Intel may face some difficulties selling some of its CPUs in the country of Germany soon. The concern arose after a regional court in Düsseldorf ruled that the chipmaker had infringed on a patent of the US-based company, R2 Semiconductor, and was subsequently issued an injunction against the sales of select processors.
In conjunction with the injunction, Dell and HP, two of Intel’s oldest partners, may also be affected. Specifically, the European patent that R2 Semiconductor is disputing claims that the blue chipmaker stole designs that covers voltage-regulating technology, and that said technology can be found in Core Series Ice Lake, Tiger Lake, Alder Lake, and Xeon Scalable “Ice Lake Servers” processors. Intel has, naturally, denied these allegations, saying that the only reason it is being brought to court about this is because R2’s patent in the US had been invalidated and that the company is nothing more than a patent troll.

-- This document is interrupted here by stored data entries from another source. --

-- ==== Sys2Proof/Machine/IncrementDecrement.lean ====
section
/-! DEFINITION. `INR` and `DCR` (`42_increment_decrement.md`). -/

namespace Sys2Proof.Machine

/-- `INR dst` (R95, R96). -/
def execInr (dst : Operand) (s : State) : StepResult := .next (s.updateInPlace dst incFlags)

/-- `DCR dst` (R97, R98). -/
def execDcr (dst : Operand) (s : State) : StepResult := .next (s.updateInPlace dst decFlags)

end Sys2Proof.Machine
end

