-- ==== Sys2Proof/Tests/Slice0.lean ====
section
/-! SUPPORT. Tests of single steps, expected results from `spec/95_test_vectors.md` and the rules' examples, and a
witness for the hypotheses of every statement that has some. -/

namespace Sys2Proof.Tests

open Machine Claims

/-- The reset state with bytes placed from address 0. -/
def placed (bs : List Byte) : State := { State.reset with mem := copyBytes State.reset.mem 0 bs }

/-- The next state of an outcome, if it is one. -/
def nextOf : StepResult → Option State
  | .next t => some t
  | .fault _ => none
  | .refused _ => none

/-- The flags in the vectors' column order Z, S, P, CY, AC. -/
def flagBits (z s p cy ac : Nat) : Flags := ⟨z == 1, s == 1, p == 1, cy == 1, ac == 1⟩

/-- One step on the opcode `op` with A, B and carry set: A and the flags after it. -/
def stepOnAB (op a b : Byte) (cy : Bool) : Option (Byte × Flags) :=
  (nextOf (step { placed [op] with
    regs := { a := a, b := b, c := 0, d := 0, e := 0, h := 0, l := 0 }
    flags := { State.reset.flags with carry := cy } })).map fun t => (t.regs.a, t.flags)

/-- One step on the bytes `bs` with A and all five flags set: A, the flags and `pc` after it. -/
def stepOnA (bs : List Byte) (a : Byte) (f : Flags) : Option (Byte × Flags × Word) :=
  (nextOf (step { placed bs with regs := { State.reset.regs with a := a }, flags := f })).map
    fun t => (t.regs.a, t.flags, t.pc)

/-- A state with the bytes `bs` at `pc` = 0, HL, A, the byte at HL and the flags set. -/
def atHL (bs : List Byte) (h l a m : Byte) (f : Flags) : State :=
  { placed bs with
    regs := { a := a, b := 0, c := 0, d := 0, e := 0, h := h, l := l }
    flags := f
    mem := (placed bs).mem.write (pairValue h l) m }

/-! Well-formedness and decoding. -/

theorem test_wellFormed_refuses_memory_to_memory : (Instr.mov .mem .mem).wellFormed = false := by decide

theorem test_wellFormed_accepts_one_memory_operand :
    (Instr.mov .mem (.reg .a)).wellFormed = true ∧ (Instr.mov (.reg .a) .mem).wellFormed = true := by decide

/-- R90's example 0x78. -/
theorem test_decode_mov : decode [0b01111000] = .ok (.mov (.reg .a) (.reg .b), []) := by decide
/-- V-E3. -/
theorem test_decode_mov_memory : decode [0b01110111] = .ok (.mov .mem (.reg .a), []) := by decide
/-- S11. -/
theorem test_decode_mvi : decode [0b00111110, 0x05] = .ok (.mvi (.reg .a) 0x05, []) := by decide
/-- V-E4. -/
theorem test_decode_mvi_memory : decode [0b00110110, 0x99] = .ok (.mvi .mem 0x99, []) := by decide
/-- S11. -/
theorem test_decode_inr : decode [0b00111100] = .ok (.inr (.reg .a), []) := by decide
/-- V-E8. -/
theorem test_decode_dcr : decode [0b00111101] = .ok (.dcr (.reg .a), []) := by decide
/-- S11. -/
theorem test_decode_add : decode [0b10000000] = .ok (.add (.reg .b), []) := by decide
/-- R103's example 0x89. -/
theorem test_decode_adc : decode [0b10001001] = .ok (.adc (.reg .c), []) := by decide
/-- R107. -/
theorem test_decode_sub : decode [0b10010110] = .ok (.sub .mem, []) := by decide
/-- R109's example 0x9D. -/
theorem test_decode_sbb : decode [0b10011101] = .ok (.sbb (.reg .l), []) := by decide
/-- R112's example 0xA1. -/
theorem test_decode_ana : decode [0b10100001] = .ok (.ana (.reg .c), []) := by decide
/-- R115's example 0xA9. -/
theorem test_decode_xra : decode [0b10101001] = .ok (.xra (.reg .c), []) := by decide
/-- R118's example 0xB1. -/
theorem test_decode_ora : decode [0b10110001] = .ok (.ora (.reg .c), []) := by decide
/-- R121's example 0xBB. -/
theorem test_decode_cmp : decode [0b10111011] = .ok (.cmp (.reg .e), []) := by decide
/-- R102. -/
theorem test_decode_adi : decode [0b11000110, 0x42] = .ok (.adi 0x42, []) := by decide
/-- R105. -/
theorem test_decode_aci : decode [0b11001110, 0xBE] = .ok (.aci 0xBE, []) := by decide
/-- R108. -/
theorem test_decode_sui : decode [0b11010110, 0x01] = .ok (.sui 0x01, []) := by decide
/-- R111. -/
theorem test_decode_sbi : decode [0b11011110, 0xFF] = .ok (.sbi 0xFF, []) := by decide
/-- R114. -/
theorem test_decode_ani : decode [0b11100110, 0x0F] = .ok (.ani 0x0F, []) := by decide
/-- R117. -/
theorem test_decode_xri : decode [0b11101110, 0x81] = .ok (.xri 0x81, []) := by decide
/-- R120. -/
theorem test_decode_ori : decode [0b11110110, 0x0F] = .ok (.ori 0x0F, []) := by decide
/-- R123. -/
theorem test_decode_cpi : decode [0b11111110, 0x40] = .ok (.cpi 0x40, []) := by decide
/-- V-E1. -/
theorem test_decode_hlt : decode [0b01110110] = .ok (.hlt, []) := by decide

/-- V-E5, V-E6's neighbours, V-E7, V-E11's neighbours and V-E14. -/
theorem test_decode_undefined : ∀ op ∈ ([0xCD, 0xC5, 0xC7, 0x00, 0xFD, 0xFF, 0x01, 0x31] : List Byte),
    decode [op, 0x76] = .error (.unimplementedOpcode op) := by decide

theorem test_decode_truncated : decode [0x3E] = .error .endOfBytes ∧ decode [] = .error .endOfBytes := by decide

/-! One step of each class against the vectors. -/

/-- V-A1 to V-A9, with the old carry set, which `ADD` ignores. -/
theorem test_add_vectors : ∀ v ∈ ([(0x05, 0x03, true, 0x08, flagBits 0 0 0 0 0),
    (0x7F, 0x01, true, 0x80, flagBits 0 1 0 0 1),
    (0xFF, 0x01, true, 0x00, flagBits 1 0 1 1 1),
    (0x0F, 0x01, true, 0x10, flagBits 0 0 0 0 1),
    (0x80, 0x80, true, 0x00, flagBits 1 0 1 1 0),
    (0x00, 0x00, true, 0x00, flagBits 1 0 1 0 0),
    (0xF0, 0x10, true, 0x00, flagBits 1 0 1 1 0),
    (0x3A, 0xC6, true, 0x00, flagBits 1 0 1 1 1),
    (0x2E, 0x6C, true, 0x9A, flagBits 0 1 1 0 1)] : List (Byte × Byte × Bool × Byte × Flags)),
    stepOnAB 0x80 v.1 v.2.1 v.2.2.1 = some v.2.2.2 := by decide

/-- V-A10 to V-A17. -/
theorem test_adc_vectors : ∀ v ∈ ([(0x42, 0x3D, false, 0x7F, flagBits 0 0 0 0 0),
    (0x42, 0x3D, true, 0x80, flagBits 0 1 0 0 1),
    (0x00, 0xFF, true, 0x00, flagBits 1 0 1 1 1),
    (0x0F, 0xF0, true, 0x00, flagBits 1 0 1 1 1),
    (0x10, 0x0F, true, 0x20, flagBits 0 0 0 0 1),
    (0x80, 0x7F, true, 0x00, flagBits 1 0 1 1 1),
    (0xFF, 0xFF, true, 0xFF, flagBits 0 1 1 1 1),
    (0x00, 0x00, true, 0x01, flagBits 0 0 0 0 0)] : List (Byte × Byte × Bool × Byte × Flags)),
    stepOnAB 0x88 v.1 v.2.1 v.2.2.1 = some v.2.2.2 := by decide

/-- V-A18 to V-A27, with the old carry set, which `SUB` ignores. -/
theorem test_sub_vectors : ∀ v ∈ ([(0x08, 0x03, true, 0x05, flagBits 0 0 1 0 0),
    (0x3E, 0x3E, true, 0x00, flagBits 1 0 1 0 0),
    (0x00, 0x01, true, 0xFF, flagBits 0 1 1 1 1),
    (0x10, 0x01, true, 0x0F, flagBits 0 0 1 0 1),
    (0x80, 0x01, true, 0x7F, flagBits 0 0 0 0 1),
    (0x00, 0x00, true, 0x00, flagBits 1 0 1 0 0),
    (0x05, 0x0A, true, 0xFB, flagBits 0 1 0 1 1),
    (0xFF, 0xFF, true, 0x00, flagBits 1 0 1 0 0),
    (0x00, 0xFF, true, 0x01, flagBits 0 0 0 1 1),
    (0x7F, 0x80, true, 0xFF, flagBits 0 1 1 1 0)] : List (Byte × Byte × Bool × Byte × Flags)),
    stepOnAB 0x90 v.1 v.2.1 v.2.2.1 = some v.2.2.2 := by decide

/-- V-A28 to V-A35. -/
theorem test_sbb_vectors : ∀ v ∈ ([(0x04, 0x02, true, 0x01, flagBits 0 0 0 0 0),
    (0x04, 0x02, false, 0x02, flagBits 0 0 0 0 0),
    (0x00, 0xFF, true, 0x00, flagBits 1 0 1 1 1),
    (0x00, 0x00, true, 0xFF, flagBits 0 1 1 1 1),
    (0x10, 0x0F, true, 0x00, flagBits 1 0 1 0 1),
    (0x80, 0x7F, true, 0x00, flagBits 1 0 1 0 1),
    (0xFF, 0xFF, true, 0xFF, flagBits 0 1 1 1 1),
    (0x01, 0x00, true, 0x00, flagBits 1 0 1 0 0)] : List (Byte × Byte × Bool × Byte × Flags)),
    stepOnAB 0x98 v.1 v.2.1 v.2.2.1 = some v.2.2.2 := by decide

/-- V-L1 to V-L7, with the old carry set. -/
theorem test_ana_vectors : ∀ v ∈ ([(0xFC, 0x0F, true, 0x0C, flagBits 0 0 1 0 0),
    (0xFF, 0xFF, true, 0xFF, flagBits 0 1 1 0 0),
    (0xAA, 0x55, true, 0x00, flagBits 1 0 1 0 0),
    (0x00, 0x00, true, 0x00, flagBits 1 0 1 0 0),
    (0x5C, 0x78, true, 0x58, flagBits 0 0 0 0 0),
    (0x33, 0x0F, true, 0x03, flagBits 0 0 1 0 0),
    (0x80, 0x80, true, 0x80, flagBits 0 1 0 0 0)] : List (Byte × Byte × Bool × Byte × Flags)),
    stepOnAB 0xA0 v.1 v.2.1 v.2.2.1 = some v.2.2.2 := by decide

In a statement to the Financial Times, Intel says it believe that “companies like R2, which appears to be a shell company whose only business is litigation, should not be allowed to obtain injunctions on CPUs and other critical components at the expense of consumers, workers, national security, and the economy.”
R2 Semiconductor eventually issued a statement over the injunction. “We are delighted that the highly respected German court has issued an injunction and unequivocally found that Intel has infringed R2’s patents for integrated voltage regulators. R2 has been a semiconductor IP developer, similar to ARM and Rambus, for more than 15 years. Intel is intimately familiar with R2’s business —in fact, the companies were in the final stages of an investment by Intel into R2 in 2015 when Intel unilaterally terminated the process.”